[Data records]
────────
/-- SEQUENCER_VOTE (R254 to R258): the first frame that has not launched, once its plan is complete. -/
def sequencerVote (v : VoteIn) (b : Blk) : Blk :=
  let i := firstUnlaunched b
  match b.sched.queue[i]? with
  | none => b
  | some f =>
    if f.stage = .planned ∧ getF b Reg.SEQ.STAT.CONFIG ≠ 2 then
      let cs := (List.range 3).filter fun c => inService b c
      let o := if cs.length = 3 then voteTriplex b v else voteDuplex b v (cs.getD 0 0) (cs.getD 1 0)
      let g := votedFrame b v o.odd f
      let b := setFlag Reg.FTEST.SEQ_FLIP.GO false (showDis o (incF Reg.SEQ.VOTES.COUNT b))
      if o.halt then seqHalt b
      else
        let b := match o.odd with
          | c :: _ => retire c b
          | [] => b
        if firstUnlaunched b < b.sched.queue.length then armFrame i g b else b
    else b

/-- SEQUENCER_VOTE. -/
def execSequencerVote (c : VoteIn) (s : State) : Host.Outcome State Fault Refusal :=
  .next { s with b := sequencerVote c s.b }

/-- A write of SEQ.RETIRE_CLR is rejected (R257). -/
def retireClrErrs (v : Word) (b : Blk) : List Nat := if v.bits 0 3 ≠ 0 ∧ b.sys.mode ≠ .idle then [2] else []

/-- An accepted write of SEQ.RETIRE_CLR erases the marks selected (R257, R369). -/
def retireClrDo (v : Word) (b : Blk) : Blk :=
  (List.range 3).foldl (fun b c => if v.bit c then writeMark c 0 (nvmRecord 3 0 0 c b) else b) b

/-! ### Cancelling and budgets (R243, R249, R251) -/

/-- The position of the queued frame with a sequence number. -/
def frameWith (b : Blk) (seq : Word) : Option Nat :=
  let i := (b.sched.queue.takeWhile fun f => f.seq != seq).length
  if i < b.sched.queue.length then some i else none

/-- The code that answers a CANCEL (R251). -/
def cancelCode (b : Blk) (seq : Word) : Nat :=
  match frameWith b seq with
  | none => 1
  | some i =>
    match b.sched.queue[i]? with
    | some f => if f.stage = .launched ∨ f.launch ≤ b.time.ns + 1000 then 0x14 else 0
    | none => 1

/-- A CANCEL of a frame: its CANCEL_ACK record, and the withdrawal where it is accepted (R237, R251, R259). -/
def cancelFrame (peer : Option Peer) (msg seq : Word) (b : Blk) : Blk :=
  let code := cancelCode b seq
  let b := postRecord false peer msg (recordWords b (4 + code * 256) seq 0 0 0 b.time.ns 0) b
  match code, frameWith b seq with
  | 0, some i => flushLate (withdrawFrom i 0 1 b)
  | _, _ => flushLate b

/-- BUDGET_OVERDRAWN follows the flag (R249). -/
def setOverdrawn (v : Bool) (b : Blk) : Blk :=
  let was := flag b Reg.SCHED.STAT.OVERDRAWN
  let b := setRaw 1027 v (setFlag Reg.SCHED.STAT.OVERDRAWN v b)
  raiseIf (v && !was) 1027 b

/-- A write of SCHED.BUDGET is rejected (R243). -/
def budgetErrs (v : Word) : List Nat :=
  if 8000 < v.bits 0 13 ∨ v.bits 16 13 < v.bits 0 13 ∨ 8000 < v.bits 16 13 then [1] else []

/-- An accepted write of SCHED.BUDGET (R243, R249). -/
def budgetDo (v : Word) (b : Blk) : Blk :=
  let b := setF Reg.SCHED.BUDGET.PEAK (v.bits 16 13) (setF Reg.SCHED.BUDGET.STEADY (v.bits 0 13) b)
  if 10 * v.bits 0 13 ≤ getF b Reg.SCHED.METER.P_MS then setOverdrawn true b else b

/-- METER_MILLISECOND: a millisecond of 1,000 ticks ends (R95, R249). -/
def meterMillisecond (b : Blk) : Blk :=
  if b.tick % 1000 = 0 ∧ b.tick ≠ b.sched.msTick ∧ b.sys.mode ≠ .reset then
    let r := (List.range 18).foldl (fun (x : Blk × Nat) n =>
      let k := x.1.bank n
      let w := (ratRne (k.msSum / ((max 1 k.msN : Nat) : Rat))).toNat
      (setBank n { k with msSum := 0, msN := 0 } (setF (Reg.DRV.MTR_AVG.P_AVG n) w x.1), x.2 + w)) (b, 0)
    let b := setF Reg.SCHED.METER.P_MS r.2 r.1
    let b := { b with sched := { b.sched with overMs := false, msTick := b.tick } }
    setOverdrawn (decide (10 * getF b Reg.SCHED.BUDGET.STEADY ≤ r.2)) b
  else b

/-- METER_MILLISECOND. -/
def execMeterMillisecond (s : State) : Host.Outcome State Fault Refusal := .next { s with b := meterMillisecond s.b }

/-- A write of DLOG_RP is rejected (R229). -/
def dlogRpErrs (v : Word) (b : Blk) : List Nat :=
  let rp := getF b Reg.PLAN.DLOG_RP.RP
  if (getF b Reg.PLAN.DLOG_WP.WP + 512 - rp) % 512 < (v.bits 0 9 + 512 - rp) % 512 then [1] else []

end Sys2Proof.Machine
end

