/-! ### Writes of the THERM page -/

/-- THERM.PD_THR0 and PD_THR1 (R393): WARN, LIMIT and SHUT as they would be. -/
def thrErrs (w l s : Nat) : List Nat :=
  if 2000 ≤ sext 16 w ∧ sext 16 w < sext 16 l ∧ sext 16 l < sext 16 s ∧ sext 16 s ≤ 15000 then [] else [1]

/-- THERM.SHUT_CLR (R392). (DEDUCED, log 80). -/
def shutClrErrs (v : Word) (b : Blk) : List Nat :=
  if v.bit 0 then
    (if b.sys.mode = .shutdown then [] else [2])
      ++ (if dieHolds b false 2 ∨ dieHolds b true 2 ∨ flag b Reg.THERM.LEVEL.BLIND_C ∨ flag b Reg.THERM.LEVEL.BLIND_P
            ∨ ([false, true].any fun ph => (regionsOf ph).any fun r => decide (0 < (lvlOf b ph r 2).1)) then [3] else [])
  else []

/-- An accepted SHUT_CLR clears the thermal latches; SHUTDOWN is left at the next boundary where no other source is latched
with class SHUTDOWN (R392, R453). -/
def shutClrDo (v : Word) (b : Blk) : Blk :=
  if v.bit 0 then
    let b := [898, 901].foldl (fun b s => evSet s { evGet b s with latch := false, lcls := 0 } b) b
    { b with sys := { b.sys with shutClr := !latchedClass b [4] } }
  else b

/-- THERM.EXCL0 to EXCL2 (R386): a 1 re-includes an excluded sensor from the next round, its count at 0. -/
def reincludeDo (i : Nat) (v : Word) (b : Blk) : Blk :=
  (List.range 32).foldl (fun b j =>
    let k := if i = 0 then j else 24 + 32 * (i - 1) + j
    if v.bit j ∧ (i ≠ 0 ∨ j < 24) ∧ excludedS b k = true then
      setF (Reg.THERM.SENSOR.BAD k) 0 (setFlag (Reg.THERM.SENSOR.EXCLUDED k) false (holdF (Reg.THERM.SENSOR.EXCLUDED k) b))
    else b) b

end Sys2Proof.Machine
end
────────
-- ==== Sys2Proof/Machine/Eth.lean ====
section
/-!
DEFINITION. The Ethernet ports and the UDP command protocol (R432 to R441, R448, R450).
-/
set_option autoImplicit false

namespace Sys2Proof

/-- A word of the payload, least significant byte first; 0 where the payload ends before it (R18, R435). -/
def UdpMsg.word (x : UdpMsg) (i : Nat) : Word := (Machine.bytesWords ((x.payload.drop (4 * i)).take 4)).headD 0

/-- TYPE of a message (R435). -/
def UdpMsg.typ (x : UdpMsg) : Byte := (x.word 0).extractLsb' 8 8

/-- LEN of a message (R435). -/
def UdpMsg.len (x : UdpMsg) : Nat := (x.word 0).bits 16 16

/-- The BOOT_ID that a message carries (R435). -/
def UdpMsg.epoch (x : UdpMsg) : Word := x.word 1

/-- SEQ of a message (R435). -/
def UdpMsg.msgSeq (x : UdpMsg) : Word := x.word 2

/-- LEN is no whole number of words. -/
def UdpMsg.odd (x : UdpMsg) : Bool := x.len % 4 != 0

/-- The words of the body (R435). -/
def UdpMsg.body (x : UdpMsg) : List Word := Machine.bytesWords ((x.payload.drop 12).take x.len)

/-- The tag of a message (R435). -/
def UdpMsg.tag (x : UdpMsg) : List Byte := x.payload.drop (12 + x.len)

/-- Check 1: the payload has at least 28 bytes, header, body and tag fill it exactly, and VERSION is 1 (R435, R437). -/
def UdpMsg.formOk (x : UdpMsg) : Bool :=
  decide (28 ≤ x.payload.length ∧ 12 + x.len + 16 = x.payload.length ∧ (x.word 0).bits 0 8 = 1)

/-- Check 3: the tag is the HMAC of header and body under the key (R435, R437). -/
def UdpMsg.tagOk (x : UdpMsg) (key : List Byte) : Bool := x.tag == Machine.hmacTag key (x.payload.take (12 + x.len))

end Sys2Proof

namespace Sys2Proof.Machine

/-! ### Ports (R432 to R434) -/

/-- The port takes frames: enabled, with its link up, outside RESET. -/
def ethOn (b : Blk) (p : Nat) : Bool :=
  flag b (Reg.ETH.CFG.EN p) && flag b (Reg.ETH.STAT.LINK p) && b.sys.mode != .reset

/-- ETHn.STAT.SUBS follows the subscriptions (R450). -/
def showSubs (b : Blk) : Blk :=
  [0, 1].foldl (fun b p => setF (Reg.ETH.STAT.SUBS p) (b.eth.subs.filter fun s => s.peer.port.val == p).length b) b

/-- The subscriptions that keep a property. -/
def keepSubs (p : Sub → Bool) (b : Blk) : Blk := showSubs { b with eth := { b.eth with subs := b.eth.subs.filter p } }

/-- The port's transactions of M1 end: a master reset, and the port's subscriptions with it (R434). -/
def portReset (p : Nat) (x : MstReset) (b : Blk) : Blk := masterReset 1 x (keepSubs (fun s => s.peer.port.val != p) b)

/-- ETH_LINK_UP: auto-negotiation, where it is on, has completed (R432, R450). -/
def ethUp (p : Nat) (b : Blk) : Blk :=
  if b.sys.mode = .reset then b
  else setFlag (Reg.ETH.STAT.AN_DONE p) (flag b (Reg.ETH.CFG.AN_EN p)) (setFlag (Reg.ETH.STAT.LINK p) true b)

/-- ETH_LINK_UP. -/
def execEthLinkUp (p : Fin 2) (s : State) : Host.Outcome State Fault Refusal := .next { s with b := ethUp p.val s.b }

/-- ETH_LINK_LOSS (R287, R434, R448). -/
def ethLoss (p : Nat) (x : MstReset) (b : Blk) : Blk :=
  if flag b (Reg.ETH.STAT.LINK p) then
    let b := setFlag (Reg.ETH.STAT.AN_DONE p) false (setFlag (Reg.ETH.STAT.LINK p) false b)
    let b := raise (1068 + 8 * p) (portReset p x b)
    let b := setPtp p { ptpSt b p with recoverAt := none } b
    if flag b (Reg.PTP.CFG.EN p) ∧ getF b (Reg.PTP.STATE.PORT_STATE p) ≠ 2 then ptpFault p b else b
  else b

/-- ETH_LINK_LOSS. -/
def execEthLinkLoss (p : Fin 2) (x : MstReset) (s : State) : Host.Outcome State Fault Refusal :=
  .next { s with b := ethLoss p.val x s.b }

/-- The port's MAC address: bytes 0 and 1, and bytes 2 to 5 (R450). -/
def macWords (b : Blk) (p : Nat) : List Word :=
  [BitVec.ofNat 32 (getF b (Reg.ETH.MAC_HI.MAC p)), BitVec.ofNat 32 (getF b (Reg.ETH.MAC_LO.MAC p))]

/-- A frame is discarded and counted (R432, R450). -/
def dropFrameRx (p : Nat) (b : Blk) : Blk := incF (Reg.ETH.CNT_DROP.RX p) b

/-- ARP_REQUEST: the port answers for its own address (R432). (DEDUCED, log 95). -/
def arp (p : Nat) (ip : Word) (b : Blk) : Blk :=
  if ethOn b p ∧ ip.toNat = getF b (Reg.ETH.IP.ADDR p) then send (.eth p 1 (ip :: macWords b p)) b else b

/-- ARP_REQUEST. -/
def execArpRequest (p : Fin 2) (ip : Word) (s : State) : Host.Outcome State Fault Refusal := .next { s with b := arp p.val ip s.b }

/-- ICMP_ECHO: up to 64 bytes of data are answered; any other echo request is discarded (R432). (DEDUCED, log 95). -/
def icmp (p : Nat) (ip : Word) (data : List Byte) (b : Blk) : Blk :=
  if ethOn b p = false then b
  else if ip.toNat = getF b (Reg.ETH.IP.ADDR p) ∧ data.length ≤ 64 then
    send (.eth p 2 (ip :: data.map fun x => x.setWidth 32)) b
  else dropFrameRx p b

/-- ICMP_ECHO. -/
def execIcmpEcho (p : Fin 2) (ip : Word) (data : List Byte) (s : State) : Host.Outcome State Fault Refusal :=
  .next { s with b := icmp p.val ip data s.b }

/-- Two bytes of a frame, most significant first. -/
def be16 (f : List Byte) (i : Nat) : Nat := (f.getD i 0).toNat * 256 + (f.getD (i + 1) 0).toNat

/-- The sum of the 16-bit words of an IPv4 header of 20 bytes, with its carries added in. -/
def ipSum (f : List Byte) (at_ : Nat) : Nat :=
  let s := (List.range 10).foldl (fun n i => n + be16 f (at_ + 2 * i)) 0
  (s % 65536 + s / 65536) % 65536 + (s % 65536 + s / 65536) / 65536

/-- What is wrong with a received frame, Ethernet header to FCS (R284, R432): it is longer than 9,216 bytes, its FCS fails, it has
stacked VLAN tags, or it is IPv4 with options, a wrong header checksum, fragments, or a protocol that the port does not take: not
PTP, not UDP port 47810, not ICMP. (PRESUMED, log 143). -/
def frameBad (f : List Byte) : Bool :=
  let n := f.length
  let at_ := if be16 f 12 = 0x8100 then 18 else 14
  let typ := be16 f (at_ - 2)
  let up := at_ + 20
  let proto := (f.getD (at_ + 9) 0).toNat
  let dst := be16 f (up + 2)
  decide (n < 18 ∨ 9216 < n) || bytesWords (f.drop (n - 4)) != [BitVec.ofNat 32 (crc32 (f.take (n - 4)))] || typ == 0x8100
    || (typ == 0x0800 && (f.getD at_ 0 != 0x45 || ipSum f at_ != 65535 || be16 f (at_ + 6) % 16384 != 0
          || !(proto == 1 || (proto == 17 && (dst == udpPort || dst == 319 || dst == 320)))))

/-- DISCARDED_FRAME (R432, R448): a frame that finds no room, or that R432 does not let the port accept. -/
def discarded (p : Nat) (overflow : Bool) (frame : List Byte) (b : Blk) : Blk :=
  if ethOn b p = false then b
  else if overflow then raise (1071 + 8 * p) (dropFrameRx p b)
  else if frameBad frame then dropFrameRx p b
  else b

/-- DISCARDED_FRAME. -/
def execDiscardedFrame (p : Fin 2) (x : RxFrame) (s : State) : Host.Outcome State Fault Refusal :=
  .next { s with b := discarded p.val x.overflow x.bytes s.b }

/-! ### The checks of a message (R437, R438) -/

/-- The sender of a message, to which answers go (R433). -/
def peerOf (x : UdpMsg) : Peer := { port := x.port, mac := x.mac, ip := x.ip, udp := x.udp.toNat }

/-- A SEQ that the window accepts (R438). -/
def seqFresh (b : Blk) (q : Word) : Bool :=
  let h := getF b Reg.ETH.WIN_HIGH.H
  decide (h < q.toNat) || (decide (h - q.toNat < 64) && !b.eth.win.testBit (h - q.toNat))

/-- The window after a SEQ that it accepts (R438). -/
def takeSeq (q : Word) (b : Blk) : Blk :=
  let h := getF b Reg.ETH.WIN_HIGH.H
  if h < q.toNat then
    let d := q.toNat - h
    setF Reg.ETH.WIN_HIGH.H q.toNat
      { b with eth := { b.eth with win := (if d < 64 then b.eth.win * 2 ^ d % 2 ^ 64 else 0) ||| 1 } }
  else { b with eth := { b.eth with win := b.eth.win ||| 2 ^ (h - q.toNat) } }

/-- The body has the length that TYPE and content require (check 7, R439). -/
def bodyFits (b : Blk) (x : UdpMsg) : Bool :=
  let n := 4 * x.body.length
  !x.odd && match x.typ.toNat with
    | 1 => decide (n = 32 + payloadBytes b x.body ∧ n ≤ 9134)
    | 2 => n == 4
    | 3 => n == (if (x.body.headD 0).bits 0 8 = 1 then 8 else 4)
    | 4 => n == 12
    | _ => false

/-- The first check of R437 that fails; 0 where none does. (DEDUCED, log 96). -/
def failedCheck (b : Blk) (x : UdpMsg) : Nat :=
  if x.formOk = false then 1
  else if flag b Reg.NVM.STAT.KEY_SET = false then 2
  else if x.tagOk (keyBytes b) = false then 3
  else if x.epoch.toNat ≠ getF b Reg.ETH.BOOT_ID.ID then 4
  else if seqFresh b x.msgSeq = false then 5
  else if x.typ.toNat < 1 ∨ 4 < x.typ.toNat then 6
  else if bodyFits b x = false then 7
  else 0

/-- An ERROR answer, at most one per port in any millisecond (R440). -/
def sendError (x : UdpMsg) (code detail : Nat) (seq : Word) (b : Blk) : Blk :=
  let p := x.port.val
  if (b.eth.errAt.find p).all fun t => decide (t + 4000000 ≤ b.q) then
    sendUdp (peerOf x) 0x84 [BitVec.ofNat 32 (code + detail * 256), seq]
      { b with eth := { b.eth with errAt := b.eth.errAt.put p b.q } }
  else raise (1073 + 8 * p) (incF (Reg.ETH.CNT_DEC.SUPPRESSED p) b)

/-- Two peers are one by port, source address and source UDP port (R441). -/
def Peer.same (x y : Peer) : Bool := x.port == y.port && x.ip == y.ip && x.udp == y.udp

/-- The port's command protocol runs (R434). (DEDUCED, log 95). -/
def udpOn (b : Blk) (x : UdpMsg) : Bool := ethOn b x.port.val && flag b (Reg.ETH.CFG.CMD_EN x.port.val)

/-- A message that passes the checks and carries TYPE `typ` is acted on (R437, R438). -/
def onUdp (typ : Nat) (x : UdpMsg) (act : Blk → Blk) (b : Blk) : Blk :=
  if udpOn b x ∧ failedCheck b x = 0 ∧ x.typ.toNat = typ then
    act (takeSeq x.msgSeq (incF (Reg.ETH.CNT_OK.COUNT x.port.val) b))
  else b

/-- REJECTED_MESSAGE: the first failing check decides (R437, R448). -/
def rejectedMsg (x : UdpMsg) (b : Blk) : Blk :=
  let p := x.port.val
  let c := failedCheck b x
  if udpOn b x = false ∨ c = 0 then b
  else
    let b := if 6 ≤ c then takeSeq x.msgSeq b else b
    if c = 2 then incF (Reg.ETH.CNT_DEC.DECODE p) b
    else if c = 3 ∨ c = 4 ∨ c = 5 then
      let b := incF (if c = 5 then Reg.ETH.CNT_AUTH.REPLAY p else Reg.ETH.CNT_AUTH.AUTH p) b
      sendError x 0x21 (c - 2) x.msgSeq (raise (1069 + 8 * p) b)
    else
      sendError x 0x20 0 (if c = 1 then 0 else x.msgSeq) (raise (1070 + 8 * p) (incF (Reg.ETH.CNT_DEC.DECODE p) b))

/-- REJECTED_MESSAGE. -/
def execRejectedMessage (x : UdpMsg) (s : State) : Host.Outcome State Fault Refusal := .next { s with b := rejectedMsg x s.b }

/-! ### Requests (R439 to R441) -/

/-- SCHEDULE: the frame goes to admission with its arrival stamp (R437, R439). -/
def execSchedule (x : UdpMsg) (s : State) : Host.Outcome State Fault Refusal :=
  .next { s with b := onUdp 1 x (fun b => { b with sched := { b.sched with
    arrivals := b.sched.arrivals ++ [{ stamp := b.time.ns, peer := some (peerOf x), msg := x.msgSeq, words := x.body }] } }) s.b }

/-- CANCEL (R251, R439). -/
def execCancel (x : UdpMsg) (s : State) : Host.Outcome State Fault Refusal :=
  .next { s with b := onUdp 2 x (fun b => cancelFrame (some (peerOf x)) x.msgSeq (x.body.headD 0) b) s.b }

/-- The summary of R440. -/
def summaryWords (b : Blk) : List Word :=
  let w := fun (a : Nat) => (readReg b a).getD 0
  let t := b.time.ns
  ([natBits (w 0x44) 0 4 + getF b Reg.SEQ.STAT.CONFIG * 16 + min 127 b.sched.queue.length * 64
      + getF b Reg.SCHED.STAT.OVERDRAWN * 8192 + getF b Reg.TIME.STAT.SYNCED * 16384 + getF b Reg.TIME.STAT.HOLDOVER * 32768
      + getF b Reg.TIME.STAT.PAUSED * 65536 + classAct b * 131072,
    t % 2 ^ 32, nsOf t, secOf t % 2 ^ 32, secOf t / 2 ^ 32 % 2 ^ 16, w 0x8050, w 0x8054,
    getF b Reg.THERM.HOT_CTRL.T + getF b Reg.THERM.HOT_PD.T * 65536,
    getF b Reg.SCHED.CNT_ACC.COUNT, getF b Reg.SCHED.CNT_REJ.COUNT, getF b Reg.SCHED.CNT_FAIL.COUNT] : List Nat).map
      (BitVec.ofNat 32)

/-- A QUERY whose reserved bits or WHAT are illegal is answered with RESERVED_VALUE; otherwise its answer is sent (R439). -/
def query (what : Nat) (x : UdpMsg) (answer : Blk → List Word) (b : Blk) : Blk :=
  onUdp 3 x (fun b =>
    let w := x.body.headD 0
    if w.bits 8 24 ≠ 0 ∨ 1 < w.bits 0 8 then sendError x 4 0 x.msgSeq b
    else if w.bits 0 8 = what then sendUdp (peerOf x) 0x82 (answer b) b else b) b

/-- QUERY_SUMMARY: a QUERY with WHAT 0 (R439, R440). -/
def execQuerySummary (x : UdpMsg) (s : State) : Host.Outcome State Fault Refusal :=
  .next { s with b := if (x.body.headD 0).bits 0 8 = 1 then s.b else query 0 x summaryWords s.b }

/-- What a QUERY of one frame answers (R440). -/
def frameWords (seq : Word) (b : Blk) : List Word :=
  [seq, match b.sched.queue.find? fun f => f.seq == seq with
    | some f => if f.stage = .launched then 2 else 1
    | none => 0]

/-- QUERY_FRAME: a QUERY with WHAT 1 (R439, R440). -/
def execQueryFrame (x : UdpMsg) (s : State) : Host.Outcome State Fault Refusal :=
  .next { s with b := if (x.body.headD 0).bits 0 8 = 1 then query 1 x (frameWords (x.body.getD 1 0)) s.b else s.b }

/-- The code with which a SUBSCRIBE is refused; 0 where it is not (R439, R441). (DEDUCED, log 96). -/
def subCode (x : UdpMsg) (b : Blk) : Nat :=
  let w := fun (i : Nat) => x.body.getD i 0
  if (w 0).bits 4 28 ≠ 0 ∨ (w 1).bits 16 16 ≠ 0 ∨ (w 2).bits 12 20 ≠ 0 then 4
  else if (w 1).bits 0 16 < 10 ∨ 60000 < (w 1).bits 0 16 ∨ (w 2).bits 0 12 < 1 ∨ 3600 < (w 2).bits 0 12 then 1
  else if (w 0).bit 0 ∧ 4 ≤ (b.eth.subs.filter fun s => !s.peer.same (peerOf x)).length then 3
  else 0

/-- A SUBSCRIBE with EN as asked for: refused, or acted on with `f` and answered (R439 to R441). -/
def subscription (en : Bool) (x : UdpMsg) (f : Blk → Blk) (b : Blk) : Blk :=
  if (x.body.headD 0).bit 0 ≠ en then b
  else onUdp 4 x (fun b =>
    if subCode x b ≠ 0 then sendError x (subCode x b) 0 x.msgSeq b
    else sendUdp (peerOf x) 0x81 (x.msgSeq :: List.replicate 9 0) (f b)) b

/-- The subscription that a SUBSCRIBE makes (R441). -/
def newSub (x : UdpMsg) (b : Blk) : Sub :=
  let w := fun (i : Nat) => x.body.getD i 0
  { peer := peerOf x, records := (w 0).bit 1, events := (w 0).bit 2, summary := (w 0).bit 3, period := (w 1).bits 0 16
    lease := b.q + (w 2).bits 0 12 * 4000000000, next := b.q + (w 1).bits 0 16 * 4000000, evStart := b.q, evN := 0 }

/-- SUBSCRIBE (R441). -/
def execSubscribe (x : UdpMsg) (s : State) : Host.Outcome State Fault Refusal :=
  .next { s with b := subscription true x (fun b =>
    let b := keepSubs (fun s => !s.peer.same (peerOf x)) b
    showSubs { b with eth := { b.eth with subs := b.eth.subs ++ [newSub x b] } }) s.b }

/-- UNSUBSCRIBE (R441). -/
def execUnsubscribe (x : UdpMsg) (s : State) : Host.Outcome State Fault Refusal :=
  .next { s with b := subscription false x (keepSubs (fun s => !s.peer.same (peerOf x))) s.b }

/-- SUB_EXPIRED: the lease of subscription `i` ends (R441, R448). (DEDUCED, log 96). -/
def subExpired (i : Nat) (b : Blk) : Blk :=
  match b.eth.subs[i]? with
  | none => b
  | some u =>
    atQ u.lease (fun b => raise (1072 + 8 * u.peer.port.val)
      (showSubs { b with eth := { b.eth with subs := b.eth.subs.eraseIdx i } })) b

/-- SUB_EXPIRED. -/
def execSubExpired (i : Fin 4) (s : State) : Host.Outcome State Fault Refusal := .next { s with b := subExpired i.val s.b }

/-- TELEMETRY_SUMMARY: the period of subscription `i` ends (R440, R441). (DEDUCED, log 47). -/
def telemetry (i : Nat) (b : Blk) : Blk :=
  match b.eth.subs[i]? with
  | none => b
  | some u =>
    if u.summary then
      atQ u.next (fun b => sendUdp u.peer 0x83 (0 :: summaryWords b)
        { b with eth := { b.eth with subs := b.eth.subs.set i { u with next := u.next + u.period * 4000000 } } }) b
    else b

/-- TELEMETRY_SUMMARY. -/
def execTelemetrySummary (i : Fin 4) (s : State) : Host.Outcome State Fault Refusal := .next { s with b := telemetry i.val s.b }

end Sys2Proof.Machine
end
────────
#### Your goal:
From the records above, copy only the lines starting with the line that holds "is complete. -/" and going on through the line that holds "let g := votedFrame b v o.odd f", exactly as written.

#### Solution to this exercise:
/-- SEQUENCER_VOTE (R254 to R258): the first frame that has not launched, once its plan is complete. -/
def sequencerVote (v : VoteIn) (b : Blk) : Blk :=
  let i := firstUnlaunched b
  match b.sched.queue[i]? with
  | none => b
  | some f =>
    if f.stage = .planned ∧ getF b Reg.SEQ.STAT.CONFIG ≠ 2 then
      let cs := (List.range 3).filter fun c => inService b c
      let o := if cs.length = 3 then voteTriplex b v else voteDuplex b v (cs.getD 0 0) (cs.getD 1 0)
      let g := votedFrame b v o.odd f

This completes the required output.